The general trend is that rural labor has become growingly mobile and is seeking employment in a wider scope. As a result, seeking employment elsewhere continues to be the main channel for rural labor transfer. According to a latest nationwide survey on over 100 model labor-exporting counties jointly conducted by the Peasant Workers Office of the State Council and the rural economic research department of the Development Research Center of the State Council, the average annual growth rate of the number of peasant workers seeking employment outside their native counties was 7% from 2000 to 2006, accounting for as high as 44.6% of the total rural labor in these counties. On average, the rate of labor exported by each county to non-native provinces rose from 52.0% in 2000 to 58.3% in 2006. In most provinces and regions in the central and western parts of the country, the ratio of those seeking employment outside their native provinces outnumbered those seeking employment locally.

As the coastal developed region quickened the transfer of their labor-intensive industries to the central and western regions and as the central and western regions improved their conditions for development, more and more peasant workers have returned to their native places either for employment or for setting up their own businesses. According to the sample survey covering 301 villages in over 100 model labor-exporting counties, the returned peasant workers accounted for 23% of the peasant workers working outside their native places and for 10% of the total rural labor force in 2006. It is particularly noteworthy that a wave has risen in recent years of peasant workers returning to native places for business creation. The above survey indicated that the peasant workers returning to native places for business creation accounted for 16.06% of all the returned peasant workers. The return of the peasant workers to their native places for business creation has encouraged more rural labor to find employment locally. The same survey indicated that each returned business creator could offer 3.8 job opportunities and that the returned business creators and the people they employed altogether accounted for 18% of the labor remaining in the rural areas. Based on the 100-county survey, we preliminarily estimate that about 8 million peasant workers have returned to their native places for business creation and they have created about 30 million job opportunities. Although the outgoing peasant workers still far outnumber the returning peasant workers and although the inter-regionally transferred peasant workers still far outnumber the locally transferred peasant workers, a new pattern of rural labor transfer is taking shape, in which the trend of going to the urban areas for employment and the trend of returning to the native places for business creation are developing in parallel.

3. The scale of peasant workers continue to swell, and the new-generation peasant workers have become a vital force

The supply of rural labor continues to rise, and the total number of the peasant workers continue to swell.
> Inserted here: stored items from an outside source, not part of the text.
-- ==== Sys2Proof/Laws/Base/PowerOps.lean ====
section
/-! SUPPORT. The operations of Machine/PowerOps.lean leave the configuration, the waiting commands and host memory as they are. -/

namespace Sys2Proof.Machine

@[simp] theorem State.outside_base (s : State) (nv : Nv) : (State.outside s nv).base = s.base := by
  rfl

@[simp] theorem State.coldReset_base (s : State) : (State.coldReset s).base = s.base := by
  unfold State.coldReset
  repeat' first
    | with_reducible rfl
    | with_reducible assumption
    | with_reducible refine (State.outside_base _ _).trans ?_
    | with_reducible refine (State.pair_base (by assumption)).trans ?_
    | with_reducible refine State.ite_keep ?_ ?_
    | split

@[simp] theorem State.warmReset_base (s : State) : (State.warmReset s).base = s.base := by
  unfold State.warmReset
  repeat' first
    | with_reducible rfl
    | with_reducible assumption
    | with_reducible refine (State.outside_base _ _).trans ?_
    | with_reducible refine (State.setObjs_base _ _).trans ?_
    | with_reducible refine (State.setEvSeq_base _ _).trans ?_
    | with_reducible refine (State.setTb_base _ _).trans ?_
    | with_reducible refine (State.setRate_base _ _).trans ?_
    | with_reducible refine (State.setTestMode_base _ _).trans ?_
    | with_reducible refine (State.setBports_base _ _).trans ?_
    | with_reducible refine (State.setColdHeld_base _ _).trans ?_
    | with_reducible refine (State.setWarmHeld_base _ _).trans ?_
    | with_reducible refine (State.setWarmStart_base _ _).trans ?_
    | with_reducible refine (State.setPstateAck_base _ _).trans ?_
    | with_reducible refine (State.pair_base (by assumption)).trans ?_
    | (intro x; refine State.step_have (s := s) x ?_ (fun hx => ?_); subst x)
    | intro x
    | (lift_lets -underBinder; intro x; refine State.step_have (s := s) x ?_ (fun hx => ?_); subst x)
    | (lift_lets -underBinder; intro x)
    | with_reducible refine State.ite_keep ?_ ?_
    | split

@[simp] theorem State.sleepLoss_base (s : State) : (State.sleepLoss s).base = s.base := by
  unfold State.sleepLoss
  repeat' first
    | with_reducible rfl
    | with_reducible assumption
    | with_reducible refine (State.outside_base _ _).trans ?_
    | with_reducible refine (State.setObjs_base _ _).trans ?_
    | with_reducible refine (State.setEvSeq_base _ _).trans ?_
    | with_reducible refine (State.setTestMode_base _ _).trans ?_
    | with_reducible refine (State.setPstateAck_base _ _).trans ?_
    | with_reducible refine (State.pair_base (by assumption)).trans ?_
    | with_reducible refine State.ite_keep ?_ ?_
    | split

@[simp] theorem State.redResume_base (s : State) : (State.redResume s).base = s.base := by
  unfold State.redResume
  repeat' first
    | with_reducible rfl
    | with_reducible assumption
    | with_reducible refine (State.redReady_base _ _ _).trans ?_
    | with_reducible refine (State.climb_base _ _ _ _).trans ?_
    | with_reducible refine (State.redWrite_base _ _ _).trans ?_
    | with_reducible refine (State.redSpace_base _).trans ?_
    | with_reducible refine State.foldl_keep (fun s a => ?_) ?_
    | with_reducible refine (State.pair_base (by assumption)).trans ?_
    | (intro x; refine State.step_have (s := s) x ?_ (fun hx => ?_); subst x)
    | intro x
    | (lift_lets -underBinder; intro x; refine State.step_have (s := s) x ?_ (fun hx => ?_); subst x)
    | (lift_lets -underBinder; intro x)
    | with_reducible refine State.ite_keep ?_ ?_
    | split

@[simp] theorem State.thaw_base (s : State) (segs : Bool) (lans : Bool) : (State.thaw s segs lans).base = s.base := by
  unfold State.thaw
  repeat' first
    | with_reducible rfl
    | with_reducible assumption
    | with_reducible refine (State.convResume_base _).trans ?_
    | with_reducible refine (State.joinAll_base _).trans ?_
    | with_reducible refine (State.redResume_base _).trans ?_
    | with_reducible refine State.foldl_keep (fun s a => ?_) ?_
    | with_reducible refine (State.pair_base (by assumption)).trans ?_
    | (intro x; refine State.step_have (s := s) x ?_ (fun hx => ?_); subst x)
    | intro x
    | (lift_lets -underBinder; intro x; refine State.step_have (s := s) x ?_ (fun hx => ?_); subst x)
    | (lift_lets -underBinder; intro x)
    | with_reducible refine State.ite_keep ?_ ?_
    | split

@[simp] theorem State.throttle_base (s : State) : (State.throttle s).base = s.base := by
  unfold State.throttle
  repeat' first
    | with_reducible rfl
    | with_reducible assumption
    | with_reducible refine (State.setObj_base _ _ _).trans ?_
    | with_reducible refine (State.thaw_base _ _ _).trans ?_
    | with_reducible refine (State.pair_base (by assumption)).trans ?_
    | (intro x; refine State.step_have (s := s) x ?_ (fun hx => ?_); subst x)
    | intro x
    | (lift_lets -underBinder; intro x; refine State.step_have (s := s) x ?_ (fun hx => ?_); subst x)
    | (lift_lets -underBinder; intro x)
    | with_reducible refine State.ite_keep ?_ ?_
    | split

@[simp] theorem State.rise_base (s : State) (cause : Nat) : (State.rise s cause).base = s.base := by
  unfold State.rise
  repeat' first
    | with_reducible rfl
    | with_reducible assumption
    | with_reducible refine (State.setColdHeld_base _ _).trans ?_
    | with_reducible refine (State.setWarmHeld_base _ _).trans ?_
    | with_reducible refine (State.setRiseDue_base _ _).trans ?_
    | with_reducible refine (State.setCycle_base _ _).trans ?_
    | with_reducible refine (State.setLoaded_base _ _).trans ?_
    | with_reducible refine (State.setObj_base _ _ _).trans ?_
    | with_reducible refine (State.throttle_base _).trans ?_
    | with_reducible refine (State.pair_base (by assumption)).trans ?_
    | (intro x; refine State.step_have (s := s) x ?_ (fun hx => ?_); subst x)
    | intro x
    | (lift_lets -underBinder; intro x; refine State.step_have (s := s) x ?_ (fun hx => ?_); subst x)
    | (lift_lets -underBinder; intro x)
    | with_reducible refine State.ite_keep ?_ ?_
    | split

@[simp] theorem State.riseNow_base (s : State) : (State.riseNow s).base = s.base := by
  unfold State.riseNow
  repeat' first
    | with_reducible rfl
    | with_reducible assumption
    | with_reducible refine (State.setColdHeld_base _ _).trans ?_
    | with_reducible refine (State.setWarmHeld_base _ _).trans ?_
    | with_reducible refine (State.setRiseDue_base _ _).trans ?_
    | with_reducible refine (State.rise_base _ _).trans ?_
    | with_reducible refine (State.pair_base (by assumption)).trans ?_
    | with_reducible refine State.ite_keep ?_ ?_
    | split

@[simp] theorem State.coldRelease_base (s : State) (testMode : Bool) : (State.coldRelease s testMode).base = s.base := by
  unfold State.coldRelease
  repeat' first
    | with_reducible rfl
    | with_reducible assumption
    | with_reducible refine (State.setRiseDue_base _ _).trans ?_
    | with_reducible refine (State.setTestMode_base _ _).trans ?_
    | with_reducible refine (State.setObj_base _ _ _).trans ?_
    | with_reducible refine (State.riseNow_base _).trans ?_
    | with_reducible refine (State.pair_base (by assumption)).trans ?_
    | with_reducible refine State.ite_keep ?_ ?_
    | split

@[simp] theorem State.warmAct_base (s : State) : (State.warmAct s).base = s.base := by
  unfold State.warmAct
  repeat' first
    | with_reducible rfl
    | with_reducible assumption
    | with_reducible refine (State.sleepLoss_base _).trans ?_
    | with_reducible refine (State.setColdHeld_base _ _).trans ?_
    | with_reducible refine (State.setWarmHeld_base _ _).trans ?_
    | with_reducible refine (State.setSleepStart_base _ _).trans ?_
    | with_reducible refine (State.warmReset_base _).trans ?_
    | with_reducible refine State.foldl_keep (fun s a => ?_) ?_
    | with_reducible refine (State.pair_base (by assumption)).trans ?_
    | (intro x; refine State.step_have (s := s) x ?_ (fun hx => ?_); subst x)
    | intro x
    | (lift_lets -underBinder; intro x; refine State.step_have (s := s) x ?_ (fun hx => ?_); subst x)
    | (lift_lets -underBinder; intro x)
    | with_reducible refine State.ite_keep ?_ ?_
    | split

@[simp] theorem State.warmStart'_base (s : State) : (State.warmStart' s).base = s.base := by
  unfold State.warmStart'
  repeat' first
    | with_reducible rfl
    | with_reducible assumption
    | with_reducible refine (State.setRiseDue_base _ _).trans ?_
    | with_reducible refine (State.setWarmAsk_base _ _).trans ?_
    | with_reducible refine (State.warmAct_base _).trans ?_
    | with_reducible refine (State.pair_base (by assumption)).trans ?_
    | with_reducible refine State.ite_keep ?_ ?_
    | split

@[simp] theorem State.warmRelease_base (s : State) : (State.warmRelease s).base = s.base := by
  unfold State.warmRelease
  repeat' first
    | with_reducible rfl
    | with_reducible assumption
    | with_reducible refine (State.setRiseDue_base _ _).trans ?_
    | with_reducible refine (State.riseNow_base _).trans ?_
    | with_reducible refine (State.pair_base (by assumption)).trans ?_
    | with_reducible refine State.ite_keep ?_ ?_
    | split

@[simp] theorem State.askedNow_base (s : State) : (State.askedNow s).base = s.base := by
  unfold State.askedNow
  repeat' first
    | with_reducible rfl
    | with_reducible assumption
    | with_reducible refine (State.warmAct_base _).trans ?_
    | with_reducible refine (State.setRiseDue_base _ _).trans ?_
    | with_reducible refine State.foldl_keep (fun s a => ?_) ?_
    | with_reducible refine (State.pair_base (by assumption)).trans ?_
    | (intro x; refine State.step_have (s := s) x ?_ (fun hx => ?_); subst x)
    | intro x
    | (lift_lets -underBinder; intro x; refine State.step_have (s := s) x ?_ (fun hx => ?_); subst x)
    | (lift_lets -underBinder; intro x)
    | with_reducible refine State.ite_keep ?_ ?_
    | split

@[simp] theorem State.wakeNow_base (s : State) : (State.wakeNow s).base = s.base := by
  unfold State.wakeNow
  repeat' first
    | with_reducible rfl
    | with_reducible assumption
    | with_reducible refine (State.sleepLoss_base _).trans ?_
    | with_reducible refine (State.setSleepStart_base _ _).trans ?_
    | with_reducible refine (State.rise_base _ _).trans ?_
    | with_reducible refine (State.pair_base (by assumption)).trans ?_
    | with_reducible refine State.ite_keep ?_ ?_
    | split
Since 2002, the number of peasant workers has risen by about 7 million annually on average. Currently, the young peasant workers, born after the 1980s and aged 16 or over, total more than 100 million. They have become the main force of the peasant workers. Comparatively, the new-generation peasant workers have much weaker affection for land and their way of thinking, life style and way of behavior have become increasingly urbanized. As the mainstay of the peasant workers, the new-generation peasant workers are evolving from "part-time workers and part-time peasants" to "full-time nonagricultural workers", from the "two-way flow between urban and rural areas" to the "integration into cities", and from "making a living" to "pursuing equality". This indicates that China has an urgent need to solve the problem of its urban-rural dualist system.